The Union's Position

  By Charles Loiacono     

Sotto Voce

         By inserting a provision in the NCCFT contract, the administration hoped to limit, indeed deny, certain rights enjoyed by AFA members. They sought to transfer those rights to agents of the administration, namely area deans. I know that sounds nuts, so maybe I should back up and explain a few things.

         The AFA is a union composed of both part-time and full-time faculty. Specifically, 305 members of the full-time faculty (57%) teach adjunct classes and are in the AFA bargaining unit. Those 305 individuals enjoy all the rights enjoyed by other members of the AFA. Indeed, full-timers have become some of our most loyal members. Many of them have served as department representatives and executive board members. Some have been in the forefront defending adjunct rights. The very idea that they could be treated differently from other members was preposterous in its conception.

Now, back to the attempt to do the preposterous.        

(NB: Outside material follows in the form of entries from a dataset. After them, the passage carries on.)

-- ==== Sys2Proof/Laws/Ops.lean ====
section
/-! SUPPORT. What each shared operation can do, said once: the address decoder, the hook calls, the memory primitives and
the coordinator's primitives. -/

namespace Sys2Proof.Machine

variable (E : Env) (s : State)

/-! ### The address decoder (R55) -/

theorem windowOffset?_eq_some {a : Word} {o : Offset} : windowOffset? a = some o ↔ a.toNat = 0xFF00 + o.val := by
  unfold windowOffset?
  have ho := o.isLt
  by_cases h : 0xFF00 ≤ a.toNat ∧ a.toNat ≤ 0xFF4B
  · rw [dif_pos h, Option.some_inj, Fin.ext_iff]
    show a.toNat - 0xFF00 = o.val ↔ _
    omega
  · rw [dif_neg h]
    constructor
    · intro e; simp at e
    · intro e; omega

theorem windowOffset?_eq_none {a : Word} : windowOffset? a = none ↔ ¬ (0xFF00 ≤ a.toNat ∧ a.toNat ≤ 0xFF4B) := by
  unfold windowOffset?
  split <;> simp_all

theorem windowOffset?_isSome {a : Word} (h : 0xFF00 ≤ a.toNat ∧ a.toNat ≤ 0xFF4B) : ∃ o, windowOffset? a = some o :=
  ⟨⟨a.toNat - 0xFF00, by omega⟩, windowOffset?_eq_some.2 (by simp only []; omega)⟩

/-- Two addresses with one window offset are one address. -/
theorem windowOffset?_inj {a b : Word} {o : Offset} (ha : windowOffset? a = some o) (hb : windowOffset? b = some o) :
    a = b := by
  have h1 := windowOffset?_eq_some.1 ha
  have h2 := windowOffset?_eq_some.1 hb
  exact BitVec.eq_of_toNat_eq (by omega)

/-- An address outside the window is a key of external memory. -/
theorem externalKey_of_none {a : Word} (h : windowOffset? a = none) : externalKey a.toNat = true := by
  have h1 := windowOffset?_eq_none.1 h
  have h2 := a.isLt
  have h3 : a.toNat < 65536 := h2
  unfold externalKey
  rw [decide_eq_true h3, Bool.true_and, ← Bool.decide_and, Bool.not_eq_true', decide_eq_false_iff_not]
  exact h1

/-! ### Hook calls reach the window and the peripherals' states alone (R241) -/

section hooks
variable (hook : PeripheralHooks → PState → Window → Ext → PState × Window)

@[simp] theorem runHook_regs (i : Nat) : (s.runHook E i hook).regs = s.regs := by
  unfold State.runHook; split <;> rfl
@[simp] theorem runHook_fault (i : Nat) : (s.runHook E i hook).fault = s.fault := by
  unfold State.runHook; split <;> rfl
@[simp] theorem runHook_acc (i : Nat) : (s.runHook E i hook).acc = s.acc := by
  unfold State.runHook; split <;> rfl
@[simp] theorem runHook_mem (i : Nat) : (s.runHook E i hook).mem = s.mem := by
  unfold State.runHook; split <;> rfl
@[simp] theorem runHook_memState (i : Nat) : (s.runHook E i hook).memState = s.memState := by
  unfold State.runHook; split <;> rfl
@[simp] theorem runHook_cfg (i : Nat) : (s.runHook E i hook).cfg = s.cfg := by
  unfold State.runHook; split <;> rfl
@[simp] theorem runHook_inbox (i : Nat) : (s.runHook E i hook).inbox = s.inbox := by
  unfold State.runHook; split <;> rfl
@[simp] theorem runHook_resp (i : Nat) : (s.runHook E i hook).resp = s.resp := by
  unfold State.runHook; split <;> rfl

/-- There is still one state for each peripheral after a hook. -/
@[simp] theorem runHook_pstates_length (i : Nat) : (s.runHook E i hook).pstates.length = s.pstates.length := by
  unfold State.runHook; split <;> simp

/-- A fold of hook calls keeps whatever each call keeps. -/
theorem foldl_runHook {α : Type} (field : State → α) (h : ∀ t i, field (t.runHook E i hook) = field t)
    (l : List Nat) (t : State) : field (l.foldl (fun u i => u.runHook E i hook) t) = field t := by
  induction l generalizing t with
  | nil => rfl
  | cons i rest ih => rw [List.foldl_cons, ih, h]

@[simp] theorem forEachPeripheral_regs : (s.forEachPeripheral E hook).regs = s.regs :=
  foldl_runHook E hook State.regs (fun t i => runHook_regs E t hook i) _ _
@[simp] theorem forEachPeripheral_fault : (s.forEachPeripheral E hook).fault = s.fault :=
  foldl_runHook E hook State.fault (fun t i => runHook_fault E t hook i) _ _
@[simp] theorem forEachPeripheral_acc : (s.forEachPeripheral E hook).acc = s.acc :=
  foldl_runHook E hook State.acc (fun t i => runHook_acc E t hook i) _ _
@[simp] theorem forEachPeripheral_mem : (s.forEachPeripheral E hook).mem = s.mem :=
  foldl_runHook E hook State.mem (fun t i => runHook_mem E t hook i) _ _
@[simp] theorem forEachPeripheral_memState : (s.forEachPeripheral E hook).memState = s.memState :=
  foldl_runHook E hook State.memState (fun t i => runHook_memState E t hook i) _ _
@[simp] theorem forEachPeripheral_cfg : (s.forEachPeripheral E hook).cfg = s.cfg :=
  foldl_runHook E hook State.cfg (fun t i => runHook_cfg E t hook i) _ _
@[simp] theorem forEachPeripheral_inbox : (s.forEachPeripheral E hook).inbox = s.inbox :=
  foldl_runHook E hook State.inbox (fun t i => runHook_inbox E t hook i) _ _
@[simp] theorem forEachPeripheral_resp : (s.forEachPeripheral E hook).resp = s.resp :=
  foldl_runHook E hook State.resp (fun t i => runHook_resp E t hook i) _ _
@[simp] theorem forEachPeripheral_pstates_length :
    (s.forEachPeripheral E hook).pstates.length = s.pstates.length :=
  foldl_runHook E hook (fun t => t.pstates.length) (fun t i => runHook_pstates_length E t hook i) _ _
end hooks

/-! ### The coordinator's primitives -/

@[simp] theorem ioTick_regs (n : Cycles) : (s.ioTick E n).regs = s.regs := by simp [State.ioTick]
@[simp] theorem ioTick_fault (n : Cycles) : (s.ioTick E n).fault = s.fault := by simp [State.ioTick]
@[simp] theorem ioTick_acc (n : Cycles) : (s.ioTick E n).acc = s.acc := by simp [State.ioTick]
@[simp] theorem ioTick_mem (n : Cycles) : (s.ioTick E n).mem = s.mem := by simp [State.ioTick]
@[simp] theorem ioTick_memState (n : Cycles) : (s.ioTick E n).memState = s.memState := by simp [State.ioTick]
@[simp] theorem ioTick_cfg (n : Cycles) : (s.ioTick E n).cfg = s.cfg := by simp [State.ioTick]
@[simp] theorem ioTick_inbox (n : Cycles) : (s.ioTick E n).inbox = s.inbox := by simp [State.ioTick]
@[simp] theorem ioTick_resp (n : Cycles) : (s.ioTick E n).resp = s.resp := by simp [State.ioTick]
@[simp] theorem ioTick_pstates_length (n : Cycles) : (s.ioTick E n).pstates.length = s.pstates.length := by
  simp [State.ioTick]

@[simp] theorem ioSync_regs (n : Cycles) : (s.ioSync E n).regs = s.regs := by simp [State.ioSync]
@[simp] theorem ioSync_fault (n : Cycles) : (s.ioSync E n).fault = s.fault := by simp [State.ioSync]
@[simp] theorem ioSync_mem (n : Cycles) : (s.ioSync E n).mem = s.mem := by simp [State.ioSync]
@[simp] theorem ioSync_memState (n : Cycles) : (s.ioSync E n).memState = s.memState := by simp [State.ioSync]
@[simp] theorem ioSync_cfg (n : Cycles) : (s.ioSync E n).cfg = s.cfg := by simp [State.ioSync]
@[simp] theorem ioSync_inbox (n : Cycles) : (s.ioSync E n).inbox = s.inbox := by simp [State.ioSync]
@[simp] theorem ioSync_resp (n : Cycles) : (s.ioSync E n).resp = s.resp := by simp [State.ioSync]
@[simp] theorem ioSync_acc (n : Cycles) : (s.ioSync E n).acc = s.acc + n.toNat := by simp [State.ioSync]
@[simp] theorem ioSync_pstates_length (n : Cycles) : (s.ioSync E n).pstates.length = s.pstates.length := by
  simp [State.ioSync]

@[simp] theorem ioReset_regs : (s.ioReset E).regs = s.regs := by simp [State.ioReset]
@[simp] theorem ioReset_fault : (s.ioReset E).fault = s.fault := by simp [State.ioReset]
@[simp] theorem ioReset_mem : (s.ioReset E).mem = s.mem := by simp [State.ioReset]
@[simp] theorem ioReset_memState : (s.ioReset E).memState = s.memState := by simp [State.ioReset]
@[simp] theorem ioReset_cfg : (s.ioReset E).cfg = s.cfg := by simp [State.ioReset]
@[simp] theorem ioReset_inbox : (s.ioReset E).inbox = s.inbox := by simp [State.ioReset]
@[simp] theorem ioReset_resp : (s.ioReset E).resp = s.resp := by simp [State.ioReset]
@[simp] theorem ioReset_acc : (s.ioReset E).acc = 0 := rfl
@[simp] theorem ioReset_pstates_length : (s.ioReset E).pstates.length = s.pstates.length := by
  simp [State.ioReset]

@[simp] theorem ioDrain_regs : s.ioDrain.2.regs = s.regs := rfl
@[simp] theorem ioDrain_fault : s.ioDrain.2.fault = s.fault := rfl
@[simp] theorem ioDrain_acc : s.ioDrain.2.acc = 0 := rfl
@[simp] theorem ioDrain_win : s.ioDrain.2.win = s.win := rfl
@[simp] theorem ioDrain_mem : s.ioDrain.2.mem = s.mem := rfl
@[simp] theorem ioDrain_memState : s.ioDrain.2.memState = s.memState := rfl
@[simp] theorem ioDrain_pstates : s.ioDrain.2.pstates = s.pstates := rfl
@[simp] theorem ioDrain_cfg : s.ioDrain.2.cfg = s.cfg := rfl
@[simp] theorem ioDrain_inbox : s.ioDrain.2.inbox = s.inbox := rfl

@[simp] theorem ioRead_regs (a : Word) (o : Offset) : (s.ioRead E a o |>.2).regs = s.regs := by
  unfold State.ioRead; split <;> simp
@[simp] theorem ioRead_fault (a : Word) (o : Offset) : (s.ioRead E a o |>.2).fault = s.fault := by
  unfold State.ioRead; split <;> simp
@[simp] theorem ioRead_acc (a : Word) (o : Offset) : (s.ioRead E a o |>.2).acc = s.acc := by
  unfold State.ioRead; split <;> simp
@[simp] theorem ioRead_mem (a : Word) (o : Offset) : (s.ioRead E a o |>.2).mem = s.mem := by
  unfold State.ioRead; split <;> simp
@[simp] theorem ioRead_memState (a : Word) (o : Offset) : (s.ioRead E a o |>.2).memState = s.memState := by
  unfold State.ioRead; split <;> simp
@[simp] theorem ioRead_cfg (a : Word) (o : Offset) : (s.ioRead E a o |>.2).cfg = s.cfg := by
  unfold State.ioRead; split <;> simp
@[simp] theorem ioRead_inbox (a : Word) (o : Offset) : (s.ioRead E a o |>.2).inbox = s.inbox := by
  unfold State.ioRead; split <;> simp
@[simp] theorem ioRead_resp (a : Word) (o : Offset) : (s.ioRead E a o |>.2).resp = s.resp := by
  unfold State.ioRead; split <;> simp
@[simp] theorem ioRead_pstates_length (a : Word) (o : Offset) :
    (s.ioRead E a o).2.pstates.length = s.pstates.length := by
  unfold State.ioRead; split <;> simp

@[simp] theorem ioWrite_regs (a : Word) (o : Offset) (v : Byte) : (s.ioWrite E a o v).regs = s.regs := by
  unfold State.ioWrite; split <;> simp
@[simp] theorem ioWrite_fault (a : Word) (o : Offset) (v : Byte) : (s.ioWrite E a o v).fault = s.fault := by
  unfold State.ioWrite; split <;> simp
@[simp] theorem ioWrite_acc (a : Word) (o : Offset) (v : Byte) : (s.ioWrite E a o v).acc = s.acc := by
  unfold State.ioWrite; split <;> simp
@[simp] theorem ioWrite_mem (a : Word) (o : Offset) (v : Byte) : (s.ioWrite E a o v).mem = s.mem := by
  unfold State.ioWrite; split <;> simp
@[simp] theorem ioWrite_memState (a : Word) (o : Offset) (v : Byte) : (s.ioWrite E a o v).memState = s.memState := by
  unfold State.ioWrite; split <;> simp
@[simp] theorem ioWrite_cfg (a : Word) (o : Offset) (v : Byte) : (s.ioWrite E a o v).cfg = s.cfg := by
  unfold State.ioWrite; split <;> simp
@[simp] theorem ioWrite_inbox (a : Word) (o : Offset) (v : Byte) : (s.ioWrite E a o v).inbox = s.inbox := by
  unfold State.ioWrite; split <;> simp
@[simp] theorem ioWrite_resp (a : Word) (o : Offset) (v : Byte) : (s.ioWrite E a o v).resp = s.resp := by
  unfold State.ioWrite; split <;> simp
@[simp] theorem ioWrite_pstates_length (a : Word) (o : Offset) (v : Byte) :
    (s.ioWrite E a o v).pstates.length = s.pstates.length := by
  unfold State.ioWrite; split <;> simp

            Fran Hilliard, president of the NCCFT, had spoken to me several times about the pressure the administration was exerting in their attempt to have the NCCFT contract deny members of that union a right they had under the AFA contract. I assured her that the administration was bluffing. They knew that sirens would go off at such a jurisdictional violation. That’s why when it became apparent that such a provision was to be inserted into the NCCFT contract, something smelled fishy. What I realized was that the administration knew that the

 

 

AFA would certainly file an action and win. But, they would appeal, and under Section 5519A of the CPLR they would be granted an automated stay. That simply means that they would continue the violation until all appeals were exhausted. In the meantime, 305 full-timers would be denied their rights under the AFA contract.

         I didn’t wait to figure out why the administration wanted to shaft those full-timers.  They were AFA members and this encroachment had to be stopped before the legislature ratified the contract. After several conversations with Fran Hilliard, I contacted Sean Fanelli, NCC president, and made it clear that I viewed this as a serious encroachment on AFA jurisdiction and that I would do everything in my power to stop ratification, unless that ill-conceived provision was deleted from the contract.

         Here, I must give credit to the college president. It took only 15 minutes from our first conversation to our second for him to agree that the provision would be stricken from the Memorandum of Agreement. Here in an official letter signed by both Fanelli and Hilliard is the agreement to withdraw the provision:

         “1. Section E-Full Time Teaching Day Adjunct shall be deleted in its entirety from the MOA and all subsequent sections shall be re-lettered accordingly.

2. All other sections of the MOA executed on December 21, 2005 shall remain unaltered by this agreement.”

         Thus ended an episode that promised to be a Donnybrook that we would have long remembered.